• [EXERCISE REQUIREMENTS]: Locate, in the data below, the line that contains "xs.zipIdx.flatMap fun p" and the line that contains "match scaleExp (x.cw"; reproduce exactly those two lines and every line between them, nothing more.

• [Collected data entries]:
-- ==== Sys2Proof/Machine/Array.lean ====
section
/-! DEFINITION. The bead array: LOAD_TILE and STREAM, accumulation, sliding windows and proof checks (06_bead_array). -/
namespace Sys2Proof.Machine
open Host

/-- Accumulation classes of R154. -/
inductive Cls
  | fp32 | exact | int | mx
  deriving DecidableEq, Repr

/-- Formats of the exact class (R154). -/
def Fmt.narrow : Fmt → Bool
  | .e4m3 | .e5m2 | .e3m2 | .e2m3 | .e2m1 => true
  | _ => false
/-- Class of a weight and input pair with the weight scale field and the input scale mode; none is a reserved encoding (R154). -/
def pairClass (w x : Fmt) (scale inMode : Nat) : Option Cls :=
  let mxOk (f : Fmt) := f.narrow || decide (f = .int8)
  if scale = 2 ∨ inMode = 1 then
    (if decide (scale ≠ 1) && mxOk w && mxOk x && decide ((w = .int8) ↔ (x = .int8)) then some .mx else none)
  else if w.narrow && x.narrow then (if scale ≤ 1 then some .exact else none)
  else if scale ≠ 0 then none
  else if w.isFloat && x.isFloat then some .fp32
  else if (decide (w = .int8) || decide (w = .int4)) && (decide (x = .int8) || decide (x = .int4)) then some .int
  else none
/-- Slots per array cycle of a pair, times two (R155). -/
def rate2 (w x : Fmt) : Nat :=
  let r (f : Fmt) := if f.width = 32 then 1 else if f.width = 16 then 2 else if f.width = 4 then 8 else 4
  min (r w) (r x)

/-- An operand as the array multiplies it: code 0x0 truncated, code 0x1 rounded to F19 (R117). -/
def arrVal (f : Fmt) (c : Nat) : Val :=
  match f with
  | .fp32 => truncF19 c
  | f => decode f c
/-- Scratchpad rows of a weight tile of `k` tile rows (R156). -/
def tileRows (f : Fmt) (k : Nat) : Nat := cdiv (k * 8 * f.width) 64

/-- LOAD_TILE: the tile as placed (R157 to R159). -/
def State.readTile (s : State) (c src : Nat) (f : Fmt) (scale sc km1 nm1 : Nat) : Tile :=
  let k := km1 + 1
  let data := s.rows c src (tileRows f k)
  let scRows := if scale = 0 then 0 else if scale = 1 then 1 else if 31 < km1 then 2 else 1
  { fmt := f, scale := scale
    w := (rangeFrom 0 (64 * k)).map fun i => if nm1 < i % 64 then 0 else elem data f.width i
    sw := if scale = 1 then bits (s.row c sc) 0 32 else 0x3F800000
    blk := if scale = 2 then (rangeFrom 0 (64 * scRows)).map (fun i => s.byteAt c sc i) else []
    km1 := km1, nm1 := nm1
    poison := s.rowsPoison c src (tileRows f k) || s.rowsPoison c sc scRows }
/-- Puts a tile into the array and shows it (R153, R159). -/
def State.putTile (s : State) (c : Nat) (t : Tile) (code : Nat) : State :=
  let s := s.modCore c (fun q => { q with tile := some t })
  s.setReg .arrStatus c (BitVec.ofNat 64
    (1 + (if t.poison then 2 else 0) + code <<< 2 + t.scale <<< 6 + t.km1 <<< 8 + t.nm1 <<< 14))
/-- The array holds no tile (R153). -/
def State.dropTile (s : State) (c : Nat) : State :=
  (s.modCore c (fun q => { q with tile := none })).setB F.arrStatus_tile_valid c false

/-- LOAD_TILE (R157 to R160). -/
def execLoadTile (c : CoreIx) (w : Word) (o : Obs) (s : State) : Outcome State Fault Refusal :=
  .next (s.dispatch c w o true false fun s =>
    let src := bits w 38 18; let code := bits w 34 4; let scale := bits w 32 2; let sc := bits w 14 18
    let km1 := bits w 8 6; let nm1 := bits w 2 6
    match (if code ≤ 10 then Fmt.ofCode code else none) with
    | none => s.instrFault c 1
    | some f =>
      let scaleOk := scale = 0 ∨ (scale = 1 ∧ f.narrow = true) ∨ (scale = 2 ∧ (f.narrow = true ∨ f = .int8))
      if bits w 0 2 ≠ 0 ∨ ¬ scaleOk ∨ (scale = 0 ∧ sc ≠ 0) then s.instrFault c 1
      else if ¬ (rowsOk src (tileRows f (km1 + 1))
          && rowsOk sc (if scale = 0 then 0 else if scale = 2 ∧ 31 < km1 then 2 else 1)) then s.instrFault c 3
      else
        let s := (s.dropTile c).observe c o
        (s.putTile c (s.readTile c src f scale sc km1 nm1) code).advance c 1)

/-! ### Sums -/

/-- Exponent of the unit a fault is counted in, and of the class's accumulator (R162). -/
def Cls.unit : Cls → Int
  | .exact => -48
  | .int => 0
  | _ => -149
/-- A two's complement accumulator holds no negative zero (R162). -/
def posZero : Val → Val
  | .fin _ 0 e => .fin false 0 e
  | v => v
/-- Exact sum of values with NV (R135). -/
def sumVals (l : List Val) : Val × Flags := sumFrom (.fin false 0 0) l
/-- FP32 accumulation in ascending order, one rounding an addition (R148). -/
def accumFp32 (start : Val) (ps : List (Val × Flags)) : Val × Flags :=
  ps.foldl (fun a p =>
    let r := vadd a.1 p.1
    let e := toFp32 r.1
    (decFloat .fp32 e.1, a.2 ||| p.2 ||| r.2 ||| e.2)) (start, 0#5)
/-- An exactly accumulated list of products. -/
def accumExact (ps : List (Val × Flags)) : Val × Flags :=
  let r := sumVals (ps.map (·.1))
  (posZero r.1, ps.foldl (fun a p => a ||| p.2) r.2)
/-- A value scaled by 2^k. -/
def vscale (k : Int) : Val → Val
  | .fin s m e => .fin s m (e + k)
  | v => v

/-- What a STREAM knows of its pair: class, formats, the tile's values column by column and the scales. -/
structure StreamCtx where
  cls : Cls
  tile : Tile
  wf : Fmt
  xf : Fmt
  /-- Weight values, row k then column n. -/
  wv : List Val
  /-- Further weights of a position that a dense run's tile named more than once. -/
  more : List (Nat × Val) := []
/-- The weights W[k][n]: one, or those of a position named more than once (R185). -/
def StreamCtx.ws (x : StreamCtx) (k n : Nat) : List Val :=
  x.wv.getD (64 * k + n) (.fin false 0 0) :: (x.more.filter (fun e => e.1 = 64 * k + n)).map (·.2)
/-- Products of one column for inputs of rows `k …`, ascending k, with the NV each sets. -/
def StreamCtx.products (x : StreamCtx) (n k : Nat) (xs : List Val) : List (Val × Flags) :=
  xs.zipIdx.flatMap fun p => (x.ws (k + p.2) n).map (vmul p.1)
/-- Weight scale byte of column n and block b; an unscaled side takes 0x7F (R154). -/
def StreamCtx.cw (x : StreamCtx) (b n : Nat) : Nat := if x.tile.scale = 2 then x.tile.blk.getD (64 * b + n) 0x7F else 0x7F
/-- 2^(c − 127) of a scale byte as an exponent; 0xFF has none. -/
def scaleExp (c : Nat) : Option Int := if c = 255 then none else some ((c : Int) - 127)
/-- A value under a block scale, with 2^-6 for MX INT8 (R126, R171). -/
def scaled (f : Fmt) (c : Nat) (v : Val) : Val :=
  match scaleExp c with
  | none => .nan
  | some k => vscale (if f = .int8 then k - 6 else k) v

/-- Accumulator of column n for one output's inputs `xs`, its input scale bytes and its starting value (R148, R162). A block of scale 0xFF is
NaN in every element, so its sum is NaN with no flag (R115, R126, R142). -/
def StreamCtx.column (x : StreamCtx) (xs : List Val) (cx : Nat × Nat) (start : Val) (n : Nat) : Val × Flags :=
  match x.cls with
  | .fp32 => accumFp32 start (x.products n 0 xs)
  | .exact | .int => accumExact (x.products n 0 xs)
  | .mx =>
    let one (b : Nat) : Val × Flags :=
      let r := accumExact (x.products n (32 * b) ((xs.drop (32 * b)).take 32))
      let c := if b = 0 then cx.1 else cx.2
      match scaleExp (x.cw b n), scaleExp c with
      | some u, some v => (vscale (u + v - (if x.wf = .int8 then 12 else 0)) r.1, r.2)
      | _, _ => (.nan, 0#5)
    accumFp32 start (if xs.length ≤ 32 then [one 0] else [one 0, one 1])

/-- A fault's error added to an accumulator: units of the class, or of the FP32 code (R334). -/
def addFault (cls : Cls) (d : Int) (v : Val) : Val :=
  if d = 0 then v
  else match cls with
    | .exact | .int => (vadd v (.fin (decide (d < 0)) d.natAbs cls.unit)).1
    | _ => decFloat .fp32 ((((toFp32 v).1 : Int) + d) % 2 ^ 32).toNat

• [TASK RESPONSE]:
  xs.zipIdx.flatMap fun p => (x.ws (k + p.2) n).map (vmul p.1)
/-- Weight scale byte of column n and block b; an unscaled side takes 0x7F (R154). -/
def StreamCtx.cw (x : StreamCtx) (b n : Nat) : Nat := if x.tile.scale = 2 then x.tile.blk.getD (64 * b + n) 0x7F else 0x7F
/-- 2^(c − 127) of a scale byte as an exponent; 0xFF has none. -/
def scaleExp (c : Nat) : Option Int := if c = 255 then none else some ((c : Int) - 127)
/-- A value under a block scale, with 2^-6 for MX INT8 (R126, R171). -/
def scaled (f : Fmt) (c : Nat) (v : Val) : Val :=
  match scaleExp c with
  | none => .nan
  | some k => vscale (if f = .int8 then k - 6 else k) v

/-- Accumulator of column n for one output's inputs `xs`, its input scale bytes and its starting value (R148, R162). A block of scale 0xFF is
NaN in every element, so its sum is NaN with no flag (R115, R126, R142). -/
def StreamCtx.column (x : StreamCtx) (xs : List Val) (cx : Nat × Nat) (start : Val) (n : Nat) : Val × Flags :=
  match x.cls with
  | .fp32 => accumFp32 start (x.products n 0 xs)
  | .exact | .int => accumExact (x.products n 0 xs)
  | .mx =>
    let one (b : Nat) : Val × Flags :=
      let r := accumExact (x.products n (32 * b) ((xs.drop (32 * b)).take 32))
      let c := if b = 0 then cx.1 else cx.2
      match scaleExp (x.cw b n), scaleExp c with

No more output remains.